---- INFORMATION SHOWN

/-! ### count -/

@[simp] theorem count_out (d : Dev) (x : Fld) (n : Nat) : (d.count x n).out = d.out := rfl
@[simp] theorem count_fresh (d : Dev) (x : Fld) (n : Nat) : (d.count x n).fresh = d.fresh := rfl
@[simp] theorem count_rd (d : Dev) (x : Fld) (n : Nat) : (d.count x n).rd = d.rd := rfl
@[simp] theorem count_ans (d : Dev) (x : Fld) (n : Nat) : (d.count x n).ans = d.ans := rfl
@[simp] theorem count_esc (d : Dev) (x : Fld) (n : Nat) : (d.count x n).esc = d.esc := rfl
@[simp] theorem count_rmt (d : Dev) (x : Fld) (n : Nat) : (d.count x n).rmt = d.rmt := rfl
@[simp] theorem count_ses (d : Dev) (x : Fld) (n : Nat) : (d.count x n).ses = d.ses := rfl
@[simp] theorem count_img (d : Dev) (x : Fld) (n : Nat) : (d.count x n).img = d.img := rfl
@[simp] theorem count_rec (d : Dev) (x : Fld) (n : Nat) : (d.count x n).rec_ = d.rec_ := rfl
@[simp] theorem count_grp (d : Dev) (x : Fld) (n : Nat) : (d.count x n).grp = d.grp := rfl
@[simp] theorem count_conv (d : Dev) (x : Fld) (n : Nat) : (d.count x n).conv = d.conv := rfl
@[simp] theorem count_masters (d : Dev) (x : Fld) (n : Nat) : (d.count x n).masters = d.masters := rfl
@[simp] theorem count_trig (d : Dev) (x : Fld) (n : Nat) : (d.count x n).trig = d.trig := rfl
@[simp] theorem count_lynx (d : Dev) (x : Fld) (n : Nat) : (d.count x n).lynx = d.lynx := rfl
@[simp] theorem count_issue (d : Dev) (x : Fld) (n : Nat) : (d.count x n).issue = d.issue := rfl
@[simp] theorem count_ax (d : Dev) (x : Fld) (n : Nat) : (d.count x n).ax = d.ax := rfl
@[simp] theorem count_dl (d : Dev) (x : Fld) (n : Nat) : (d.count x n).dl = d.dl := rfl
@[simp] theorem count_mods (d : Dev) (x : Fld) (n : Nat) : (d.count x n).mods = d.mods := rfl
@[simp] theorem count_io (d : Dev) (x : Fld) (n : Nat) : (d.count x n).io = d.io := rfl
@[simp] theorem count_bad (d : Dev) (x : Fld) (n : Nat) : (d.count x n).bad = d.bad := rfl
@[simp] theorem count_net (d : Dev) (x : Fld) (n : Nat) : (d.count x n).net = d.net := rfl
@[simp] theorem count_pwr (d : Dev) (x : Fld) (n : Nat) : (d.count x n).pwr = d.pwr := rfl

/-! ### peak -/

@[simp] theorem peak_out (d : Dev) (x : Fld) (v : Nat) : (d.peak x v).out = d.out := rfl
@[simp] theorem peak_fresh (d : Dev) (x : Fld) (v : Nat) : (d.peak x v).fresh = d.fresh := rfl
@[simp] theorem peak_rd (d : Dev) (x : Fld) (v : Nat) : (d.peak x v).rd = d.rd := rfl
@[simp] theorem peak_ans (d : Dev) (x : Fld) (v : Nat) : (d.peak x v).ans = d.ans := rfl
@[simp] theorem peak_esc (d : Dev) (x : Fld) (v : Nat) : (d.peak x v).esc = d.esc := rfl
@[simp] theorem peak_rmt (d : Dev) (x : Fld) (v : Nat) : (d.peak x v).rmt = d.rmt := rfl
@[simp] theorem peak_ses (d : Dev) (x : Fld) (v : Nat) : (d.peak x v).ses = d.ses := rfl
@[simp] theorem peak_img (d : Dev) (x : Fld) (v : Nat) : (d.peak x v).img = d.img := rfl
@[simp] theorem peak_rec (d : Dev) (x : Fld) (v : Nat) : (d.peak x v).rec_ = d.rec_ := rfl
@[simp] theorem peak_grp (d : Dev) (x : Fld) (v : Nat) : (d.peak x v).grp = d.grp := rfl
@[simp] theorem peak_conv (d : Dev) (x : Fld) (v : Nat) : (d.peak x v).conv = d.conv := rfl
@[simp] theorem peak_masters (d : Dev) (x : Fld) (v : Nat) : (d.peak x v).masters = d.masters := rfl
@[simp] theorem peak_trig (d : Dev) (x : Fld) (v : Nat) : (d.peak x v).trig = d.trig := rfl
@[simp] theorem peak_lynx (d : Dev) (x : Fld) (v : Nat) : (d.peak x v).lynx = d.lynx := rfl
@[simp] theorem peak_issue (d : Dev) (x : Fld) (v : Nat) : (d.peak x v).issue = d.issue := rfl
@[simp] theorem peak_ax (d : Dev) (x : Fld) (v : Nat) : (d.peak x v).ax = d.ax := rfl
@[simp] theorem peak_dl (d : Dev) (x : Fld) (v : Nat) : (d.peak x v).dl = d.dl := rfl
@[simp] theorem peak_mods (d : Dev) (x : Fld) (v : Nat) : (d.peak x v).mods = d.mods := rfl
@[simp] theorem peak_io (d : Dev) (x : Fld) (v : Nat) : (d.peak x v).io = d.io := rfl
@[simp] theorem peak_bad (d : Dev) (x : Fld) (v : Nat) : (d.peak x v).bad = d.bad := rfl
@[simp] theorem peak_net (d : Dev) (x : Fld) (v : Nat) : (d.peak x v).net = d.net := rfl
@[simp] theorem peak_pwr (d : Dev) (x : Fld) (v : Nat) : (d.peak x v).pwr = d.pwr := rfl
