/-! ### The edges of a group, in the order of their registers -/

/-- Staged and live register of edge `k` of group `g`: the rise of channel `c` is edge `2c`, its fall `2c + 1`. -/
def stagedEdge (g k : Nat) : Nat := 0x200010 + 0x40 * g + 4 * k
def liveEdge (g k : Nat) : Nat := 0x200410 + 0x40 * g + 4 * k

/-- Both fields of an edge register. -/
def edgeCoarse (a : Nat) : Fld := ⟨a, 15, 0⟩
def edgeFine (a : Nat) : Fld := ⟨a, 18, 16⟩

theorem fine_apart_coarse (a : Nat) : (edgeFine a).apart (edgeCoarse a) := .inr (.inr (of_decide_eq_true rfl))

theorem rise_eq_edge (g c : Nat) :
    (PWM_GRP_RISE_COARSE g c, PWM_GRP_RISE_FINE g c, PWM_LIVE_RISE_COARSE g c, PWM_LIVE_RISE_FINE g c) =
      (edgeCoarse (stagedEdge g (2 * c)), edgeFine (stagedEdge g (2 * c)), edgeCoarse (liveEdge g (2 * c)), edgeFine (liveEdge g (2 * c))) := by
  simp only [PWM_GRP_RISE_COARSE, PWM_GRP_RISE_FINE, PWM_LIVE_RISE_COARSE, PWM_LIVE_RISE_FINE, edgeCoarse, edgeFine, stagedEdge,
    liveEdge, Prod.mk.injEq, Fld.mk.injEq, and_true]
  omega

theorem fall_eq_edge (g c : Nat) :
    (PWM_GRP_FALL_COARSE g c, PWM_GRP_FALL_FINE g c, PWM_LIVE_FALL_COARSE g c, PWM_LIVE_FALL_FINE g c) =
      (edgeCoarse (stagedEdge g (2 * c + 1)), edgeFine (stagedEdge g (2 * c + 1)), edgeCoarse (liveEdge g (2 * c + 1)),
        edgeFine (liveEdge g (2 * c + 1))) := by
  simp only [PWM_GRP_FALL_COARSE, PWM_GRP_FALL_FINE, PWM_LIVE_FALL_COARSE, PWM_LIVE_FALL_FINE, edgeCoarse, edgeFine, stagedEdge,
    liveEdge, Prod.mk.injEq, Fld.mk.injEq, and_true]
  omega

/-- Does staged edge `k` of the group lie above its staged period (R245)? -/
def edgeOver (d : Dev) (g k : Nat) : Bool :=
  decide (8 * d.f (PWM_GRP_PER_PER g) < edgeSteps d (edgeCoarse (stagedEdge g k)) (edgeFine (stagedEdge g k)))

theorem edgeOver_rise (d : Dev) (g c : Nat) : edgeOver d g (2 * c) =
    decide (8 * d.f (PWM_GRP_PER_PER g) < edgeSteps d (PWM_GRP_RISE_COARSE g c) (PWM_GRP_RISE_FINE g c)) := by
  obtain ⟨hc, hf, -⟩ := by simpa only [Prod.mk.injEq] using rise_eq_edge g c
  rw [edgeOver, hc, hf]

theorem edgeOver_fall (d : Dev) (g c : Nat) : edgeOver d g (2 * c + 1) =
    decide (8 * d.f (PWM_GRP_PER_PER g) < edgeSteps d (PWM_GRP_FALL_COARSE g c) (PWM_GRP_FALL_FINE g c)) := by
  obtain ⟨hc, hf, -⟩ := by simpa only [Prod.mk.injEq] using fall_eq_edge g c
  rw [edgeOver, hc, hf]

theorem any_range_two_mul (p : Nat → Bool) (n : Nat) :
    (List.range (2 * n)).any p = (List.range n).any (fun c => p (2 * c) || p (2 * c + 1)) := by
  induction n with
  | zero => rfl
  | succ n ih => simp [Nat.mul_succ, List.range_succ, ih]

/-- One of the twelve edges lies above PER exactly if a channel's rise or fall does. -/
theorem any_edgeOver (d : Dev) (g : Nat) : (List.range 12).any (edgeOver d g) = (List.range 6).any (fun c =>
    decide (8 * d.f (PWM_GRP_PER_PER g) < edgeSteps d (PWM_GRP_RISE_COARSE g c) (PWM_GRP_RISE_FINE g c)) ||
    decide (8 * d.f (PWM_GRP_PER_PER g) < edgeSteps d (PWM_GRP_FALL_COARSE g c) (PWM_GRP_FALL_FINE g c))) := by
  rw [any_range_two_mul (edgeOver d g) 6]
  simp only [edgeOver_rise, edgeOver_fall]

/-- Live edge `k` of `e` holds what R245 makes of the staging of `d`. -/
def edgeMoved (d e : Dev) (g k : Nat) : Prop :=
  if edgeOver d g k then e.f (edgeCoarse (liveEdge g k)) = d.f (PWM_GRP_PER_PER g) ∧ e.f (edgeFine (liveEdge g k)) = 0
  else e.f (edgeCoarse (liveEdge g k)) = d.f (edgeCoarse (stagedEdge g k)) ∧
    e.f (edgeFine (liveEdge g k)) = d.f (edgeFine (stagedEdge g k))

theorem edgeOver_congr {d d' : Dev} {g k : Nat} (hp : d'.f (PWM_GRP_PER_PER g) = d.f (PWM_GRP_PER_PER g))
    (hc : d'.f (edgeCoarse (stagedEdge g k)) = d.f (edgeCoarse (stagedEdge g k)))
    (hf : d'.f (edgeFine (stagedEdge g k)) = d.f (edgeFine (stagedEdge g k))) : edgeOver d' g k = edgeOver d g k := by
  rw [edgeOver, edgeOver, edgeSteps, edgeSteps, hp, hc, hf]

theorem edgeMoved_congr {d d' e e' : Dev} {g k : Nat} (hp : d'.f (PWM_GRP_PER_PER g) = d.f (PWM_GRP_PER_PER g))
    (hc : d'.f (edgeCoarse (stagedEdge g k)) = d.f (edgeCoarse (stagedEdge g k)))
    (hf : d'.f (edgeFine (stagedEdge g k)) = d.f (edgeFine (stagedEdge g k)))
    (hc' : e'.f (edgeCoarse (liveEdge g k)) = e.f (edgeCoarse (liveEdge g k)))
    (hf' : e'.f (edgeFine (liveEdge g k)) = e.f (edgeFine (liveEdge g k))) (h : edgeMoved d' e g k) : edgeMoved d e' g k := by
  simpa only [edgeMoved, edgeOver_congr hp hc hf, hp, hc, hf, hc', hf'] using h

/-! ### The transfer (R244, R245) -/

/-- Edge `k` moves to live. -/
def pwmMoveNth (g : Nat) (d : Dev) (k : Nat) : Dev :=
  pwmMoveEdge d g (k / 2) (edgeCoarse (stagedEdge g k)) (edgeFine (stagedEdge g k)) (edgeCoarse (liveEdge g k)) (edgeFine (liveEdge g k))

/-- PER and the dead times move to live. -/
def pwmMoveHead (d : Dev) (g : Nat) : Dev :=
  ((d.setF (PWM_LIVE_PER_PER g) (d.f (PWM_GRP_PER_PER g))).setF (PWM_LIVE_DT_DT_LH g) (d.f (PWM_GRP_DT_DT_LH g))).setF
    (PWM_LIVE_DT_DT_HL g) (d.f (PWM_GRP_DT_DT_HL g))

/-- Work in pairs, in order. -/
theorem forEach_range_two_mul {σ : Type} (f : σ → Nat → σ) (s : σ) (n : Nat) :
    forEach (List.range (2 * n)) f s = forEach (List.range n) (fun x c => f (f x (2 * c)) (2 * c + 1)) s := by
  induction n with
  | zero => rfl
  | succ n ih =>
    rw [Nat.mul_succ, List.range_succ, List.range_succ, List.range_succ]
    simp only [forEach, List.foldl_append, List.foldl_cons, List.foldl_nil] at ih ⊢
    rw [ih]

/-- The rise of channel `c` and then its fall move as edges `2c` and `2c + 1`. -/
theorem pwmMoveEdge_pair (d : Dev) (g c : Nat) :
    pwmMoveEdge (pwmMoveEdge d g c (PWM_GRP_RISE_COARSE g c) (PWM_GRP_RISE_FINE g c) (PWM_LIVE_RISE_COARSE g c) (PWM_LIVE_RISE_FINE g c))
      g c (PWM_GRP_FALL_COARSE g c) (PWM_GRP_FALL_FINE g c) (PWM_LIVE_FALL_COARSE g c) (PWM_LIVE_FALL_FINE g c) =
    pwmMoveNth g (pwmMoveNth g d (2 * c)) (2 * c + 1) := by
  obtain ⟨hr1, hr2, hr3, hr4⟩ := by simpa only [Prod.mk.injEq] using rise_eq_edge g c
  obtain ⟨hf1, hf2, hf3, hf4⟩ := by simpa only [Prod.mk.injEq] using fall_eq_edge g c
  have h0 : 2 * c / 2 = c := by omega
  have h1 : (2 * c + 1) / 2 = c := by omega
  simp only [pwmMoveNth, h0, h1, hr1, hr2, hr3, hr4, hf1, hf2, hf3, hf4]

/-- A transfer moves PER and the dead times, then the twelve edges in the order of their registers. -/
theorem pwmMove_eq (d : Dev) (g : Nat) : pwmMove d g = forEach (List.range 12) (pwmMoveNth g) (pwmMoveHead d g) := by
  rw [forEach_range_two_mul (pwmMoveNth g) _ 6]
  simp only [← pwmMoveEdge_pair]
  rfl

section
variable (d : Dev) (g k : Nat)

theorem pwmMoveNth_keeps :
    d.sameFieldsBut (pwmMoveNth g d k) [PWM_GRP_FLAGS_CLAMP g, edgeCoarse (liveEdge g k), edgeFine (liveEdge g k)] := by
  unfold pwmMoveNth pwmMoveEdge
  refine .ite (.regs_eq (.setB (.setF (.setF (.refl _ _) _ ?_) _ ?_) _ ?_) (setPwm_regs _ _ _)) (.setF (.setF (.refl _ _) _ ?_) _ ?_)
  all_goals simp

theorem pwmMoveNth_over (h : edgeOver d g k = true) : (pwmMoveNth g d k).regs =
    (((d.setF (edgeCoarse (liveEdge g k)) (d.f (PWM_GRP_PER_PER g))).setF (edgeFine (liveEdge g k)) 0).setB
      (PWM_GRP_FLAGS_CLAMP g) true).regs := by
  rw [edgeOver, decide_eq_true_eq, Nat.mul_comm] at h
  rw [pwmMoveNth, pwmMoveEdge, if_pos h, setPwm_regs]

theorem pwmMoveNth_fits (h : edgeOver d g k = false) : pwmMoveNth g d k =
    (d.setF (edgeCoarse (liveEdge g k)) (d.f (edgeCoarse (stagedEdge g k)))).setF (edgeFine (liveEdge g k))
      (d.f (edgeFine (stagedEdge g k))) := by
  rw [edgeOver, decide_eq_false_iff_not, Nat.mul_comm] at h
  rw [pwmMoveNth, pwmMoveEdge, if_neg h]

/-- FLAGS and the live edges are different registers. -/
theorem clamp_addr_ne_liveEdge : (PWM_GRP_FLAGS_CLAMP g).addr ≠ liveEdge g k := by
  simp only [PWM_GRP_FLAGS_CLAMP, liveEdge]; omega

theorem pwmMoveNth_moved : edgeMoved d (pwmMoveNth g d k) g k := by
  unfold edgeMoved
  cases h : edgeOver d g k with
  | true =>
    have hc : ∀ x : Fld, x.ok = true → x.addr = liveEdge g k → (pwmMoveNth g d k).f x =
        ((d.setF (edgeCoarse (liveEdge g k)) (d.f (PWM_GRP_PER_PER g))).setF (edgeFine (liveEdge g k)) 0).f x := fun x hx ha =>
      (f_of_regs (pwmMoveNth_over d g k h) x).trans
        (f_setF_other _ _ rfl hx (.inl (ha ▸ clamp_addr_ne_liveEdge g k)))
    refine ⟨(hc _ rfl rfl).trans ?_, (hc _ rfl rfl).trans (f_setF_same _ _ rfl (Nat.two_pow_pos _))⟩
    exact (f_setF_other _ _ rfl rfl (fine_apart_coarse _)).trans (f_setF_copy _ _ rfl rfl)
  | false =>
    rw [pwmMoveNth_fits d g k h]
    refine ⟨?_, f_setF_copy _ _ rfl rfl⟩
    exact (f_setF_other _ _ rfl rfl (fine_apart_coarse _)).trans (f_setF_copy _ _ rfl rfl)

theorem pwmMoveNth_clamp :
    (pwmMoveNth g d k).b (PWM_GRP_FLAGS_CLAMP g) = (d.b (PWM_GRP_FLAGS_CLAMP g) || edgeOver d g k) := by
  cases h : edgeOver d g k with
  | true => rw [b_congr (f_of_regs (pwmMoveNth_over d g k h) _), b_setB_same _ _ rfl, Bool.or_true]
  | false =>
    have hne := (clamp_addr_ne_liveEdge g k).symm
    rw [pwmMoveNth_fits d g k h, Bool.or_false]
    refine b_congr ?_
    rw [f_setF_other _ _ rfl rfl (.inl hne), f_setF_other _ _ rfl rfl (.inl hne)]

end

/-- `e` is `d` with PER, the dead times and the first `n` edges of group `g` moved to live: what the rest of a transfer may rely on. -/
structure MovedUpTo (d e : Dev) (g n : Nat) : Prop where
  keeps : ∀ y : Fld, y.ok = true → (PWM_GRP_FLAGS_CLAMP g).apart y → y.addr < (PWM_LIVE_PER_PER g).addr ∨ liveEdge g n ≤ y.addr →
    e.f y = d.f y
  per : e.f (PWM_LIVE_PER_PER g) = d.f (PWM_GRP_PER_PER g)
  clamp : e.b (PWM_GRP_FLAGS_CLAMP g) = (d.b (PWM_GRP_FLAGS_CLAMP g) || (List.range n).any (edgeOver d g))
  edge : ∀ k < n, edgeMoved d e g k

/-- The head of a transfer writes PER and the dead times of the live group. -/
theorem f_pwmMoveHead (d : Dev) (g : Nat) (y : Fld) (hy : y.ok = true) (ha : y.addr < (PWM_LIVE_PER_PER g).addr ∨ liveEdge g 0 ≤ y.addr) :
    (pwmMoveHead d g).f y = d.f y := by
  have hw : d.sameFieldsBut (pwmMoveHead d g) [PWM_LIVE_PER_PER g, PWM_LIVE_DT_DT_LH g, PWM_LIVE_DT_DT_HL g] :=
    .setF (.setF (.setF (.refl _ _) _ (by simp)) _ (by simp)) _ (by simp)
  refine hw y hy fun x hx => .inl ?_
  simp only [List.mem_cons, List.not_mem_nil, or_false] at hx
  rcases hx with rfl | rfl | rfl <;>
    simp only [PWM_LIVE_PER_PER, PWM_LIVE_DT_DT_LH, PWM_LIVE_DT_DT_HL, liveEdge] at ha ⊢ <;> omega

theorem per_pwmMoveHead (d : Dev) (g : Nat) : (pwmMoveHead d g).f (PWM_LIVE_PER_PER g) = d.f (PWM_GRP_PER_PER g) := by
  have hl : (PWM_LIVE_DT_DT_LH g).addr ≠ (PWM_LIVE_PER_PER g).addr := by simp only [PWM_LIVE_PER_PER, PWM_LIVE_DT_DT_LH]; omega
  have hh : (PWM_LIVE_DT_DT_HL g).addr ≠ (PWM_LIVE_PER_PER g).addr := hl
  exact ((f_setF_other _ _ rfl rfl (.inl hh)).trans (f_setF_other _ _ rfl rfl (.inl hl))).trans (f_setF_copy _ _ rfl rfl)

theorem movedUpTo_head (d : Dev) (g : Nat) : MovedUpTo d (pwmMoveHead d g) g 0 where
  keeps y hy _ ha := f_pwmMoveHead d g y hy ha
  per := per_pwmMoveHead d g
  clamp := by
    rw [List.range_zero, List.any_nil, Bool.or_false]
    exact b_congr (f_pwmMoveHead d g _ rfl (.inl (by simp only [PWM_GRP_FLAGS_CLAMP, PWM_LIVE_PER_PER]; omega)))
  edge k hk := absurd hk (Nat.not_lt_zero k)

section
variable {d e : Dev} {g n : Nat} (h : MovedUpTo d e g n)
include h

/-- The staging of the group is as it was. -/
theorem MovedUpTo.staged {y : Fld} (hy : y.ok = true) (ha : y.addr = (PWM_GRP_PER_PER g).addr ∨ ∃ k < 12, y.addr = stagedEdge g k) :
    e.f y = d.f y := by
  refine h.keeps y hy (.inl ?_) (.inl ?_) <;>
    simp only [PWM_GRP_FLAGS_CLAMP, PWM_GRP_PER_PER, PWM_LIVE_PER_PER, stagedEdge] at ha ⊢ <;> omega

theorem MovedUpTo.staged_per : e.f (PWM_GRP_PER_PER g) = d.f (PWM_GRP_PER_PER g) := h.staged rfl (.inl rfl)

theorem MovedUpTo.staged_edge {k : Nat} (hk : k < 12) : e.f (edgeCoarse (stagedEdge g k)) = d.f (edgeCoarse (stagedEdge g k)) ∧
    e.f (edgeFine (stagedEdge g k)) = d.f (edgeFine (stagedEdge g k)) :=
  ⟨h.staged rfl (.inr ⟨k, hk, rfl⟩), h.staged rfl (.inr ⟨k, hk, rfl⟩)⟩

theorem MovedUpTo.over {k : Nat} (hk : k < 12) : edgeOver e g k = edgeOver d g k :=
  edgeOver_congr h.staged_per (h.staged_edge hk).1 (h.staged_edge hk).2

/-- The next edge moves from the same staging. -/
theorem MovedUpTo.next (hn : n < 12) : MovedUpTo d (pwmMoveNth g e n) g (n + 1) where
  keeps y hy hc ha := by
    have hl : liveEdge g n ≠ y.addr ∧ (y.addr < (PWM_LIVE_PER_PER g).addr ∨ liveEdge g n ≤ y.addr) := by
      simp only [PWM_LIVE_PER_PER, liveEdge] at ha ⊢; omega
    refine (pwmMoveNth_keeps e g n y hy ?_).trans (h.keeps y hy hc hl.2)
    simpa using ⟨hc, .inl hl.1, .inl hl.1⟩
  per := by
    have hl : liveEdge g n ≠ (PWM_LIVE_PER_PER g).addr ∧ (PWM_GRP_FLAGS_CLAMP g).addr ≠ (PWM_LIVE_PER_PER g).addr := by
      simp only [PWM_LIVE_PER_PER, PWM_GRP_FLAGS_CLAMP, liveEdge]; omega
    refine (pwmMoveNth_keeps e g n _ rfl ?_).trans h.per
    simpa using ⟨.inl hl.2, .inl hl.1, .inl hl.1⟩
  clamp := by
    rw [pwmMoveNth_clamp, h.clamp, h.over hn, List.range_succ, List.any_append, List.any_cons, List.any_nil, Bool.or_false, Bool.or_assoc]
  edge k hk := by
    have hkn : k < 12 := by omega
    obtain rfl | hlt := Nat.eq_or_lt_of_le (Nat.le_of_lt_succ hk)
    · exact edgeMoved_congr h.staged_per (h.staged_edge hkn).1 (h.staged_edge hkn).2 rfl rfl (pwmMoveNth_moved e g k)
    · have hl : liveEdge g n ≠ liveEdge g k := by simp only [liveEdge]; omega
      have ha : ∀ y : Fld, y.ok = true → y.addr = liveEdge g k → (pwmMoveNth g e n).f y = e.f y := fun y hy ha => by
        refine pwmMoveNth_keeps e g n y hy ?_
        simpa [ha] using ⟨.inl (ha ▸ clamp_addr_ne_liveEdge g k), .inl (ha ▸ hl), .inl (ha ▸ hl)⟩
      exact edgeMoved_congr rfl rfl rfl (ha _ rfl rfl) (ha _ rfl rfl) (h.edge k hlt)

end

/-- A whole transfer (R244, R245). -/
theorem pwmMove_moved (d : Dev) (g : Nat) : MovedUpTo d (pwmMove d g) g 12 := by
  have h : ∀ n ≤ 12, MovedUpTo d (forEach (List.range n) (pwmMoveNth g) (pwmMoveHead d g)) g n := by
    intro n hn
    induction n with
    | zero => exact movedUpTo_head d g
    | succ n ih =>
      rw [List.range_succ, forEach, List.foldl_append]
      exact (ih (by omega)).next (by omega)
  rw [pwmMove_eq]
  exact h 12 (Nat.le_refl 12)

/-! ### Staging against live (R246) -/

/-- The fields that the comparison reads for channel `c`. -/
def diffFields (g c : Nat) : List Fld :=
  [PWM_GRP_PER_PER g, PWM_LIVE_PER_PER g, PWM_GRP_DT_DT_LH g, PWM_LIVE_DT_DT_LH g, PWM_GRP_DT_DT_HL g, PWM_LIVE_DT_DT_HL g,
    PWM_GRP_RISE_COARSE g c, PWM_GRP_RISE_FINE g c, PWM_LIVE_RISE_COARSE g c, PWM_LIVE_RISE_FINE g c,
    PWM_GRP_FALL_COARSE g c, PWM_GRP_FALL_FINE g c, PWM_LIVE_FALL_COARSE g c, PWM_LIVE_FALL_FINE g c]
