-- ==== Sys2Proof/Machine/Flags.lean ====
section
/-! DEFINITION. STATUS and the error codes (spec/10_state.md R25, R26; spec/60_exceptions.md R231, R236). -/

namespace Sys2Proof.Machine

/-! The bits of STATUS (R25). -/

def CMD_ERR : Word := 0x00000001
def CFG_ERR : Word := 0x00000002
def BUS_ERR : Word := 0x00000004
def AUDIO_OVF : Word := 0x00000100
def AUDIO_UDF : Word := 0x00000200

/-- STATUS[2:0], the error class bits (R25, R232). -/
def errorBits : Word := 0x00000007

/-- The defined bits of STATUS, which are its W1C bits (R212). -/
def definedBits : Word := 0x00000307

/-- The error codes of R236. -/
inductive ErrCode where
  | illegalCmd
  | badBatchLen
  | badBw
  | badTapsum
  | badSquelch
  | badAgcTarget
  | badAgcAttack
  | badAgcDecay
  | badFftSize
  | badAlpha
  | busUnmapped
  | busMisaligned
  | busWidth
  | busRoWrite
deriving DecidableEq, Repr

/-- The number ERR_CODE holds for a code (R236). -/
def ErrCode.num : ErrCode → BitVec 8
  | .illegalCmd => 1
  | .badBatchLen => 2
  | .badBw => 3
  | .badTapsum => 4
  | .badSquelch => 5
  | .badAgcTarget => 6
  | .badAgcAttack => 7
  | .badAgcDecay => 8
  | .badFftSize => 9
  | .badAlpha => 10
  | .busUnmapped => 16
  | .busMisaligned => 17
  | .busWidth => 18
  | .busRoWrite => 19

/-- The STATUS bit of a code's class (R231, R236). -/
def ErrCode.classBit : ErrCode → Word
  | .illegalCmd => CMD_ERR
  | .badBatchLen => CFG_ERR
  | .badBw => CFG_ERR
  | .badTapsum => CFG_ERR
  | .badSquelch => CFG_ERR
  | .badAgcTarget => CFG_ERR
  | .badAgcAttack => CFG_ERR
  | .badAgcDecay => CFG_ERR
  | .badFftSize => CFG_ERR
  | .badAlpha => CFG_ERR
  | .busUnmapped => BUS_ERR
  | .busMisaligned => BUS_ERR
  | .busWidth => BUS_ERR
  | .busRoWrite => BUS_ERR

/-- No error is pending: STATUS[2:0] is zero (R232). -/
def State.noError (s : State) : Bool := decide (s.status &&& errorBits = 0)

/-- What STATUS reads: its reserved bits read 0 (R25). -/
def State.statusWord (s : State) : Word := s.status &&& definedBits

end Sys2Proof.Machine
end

--------

### PROBLEM
All lines of the records above that carry the word "where" should be listed.

### EXPECTED ANSWER
structure MovedUpTo (d e : Dev) (g n : Nat) : Prop where
theorem movedUpTo_head (d : Dev) (g : Nat) : MovedUpTo d (pwmMoveHead d g) g 0 where
theorem MovedUpTo.next (hn : n < 12) : MovedUpTo d (pwmMoveNth g e n) g (n + 1) where
inductive ErrCode where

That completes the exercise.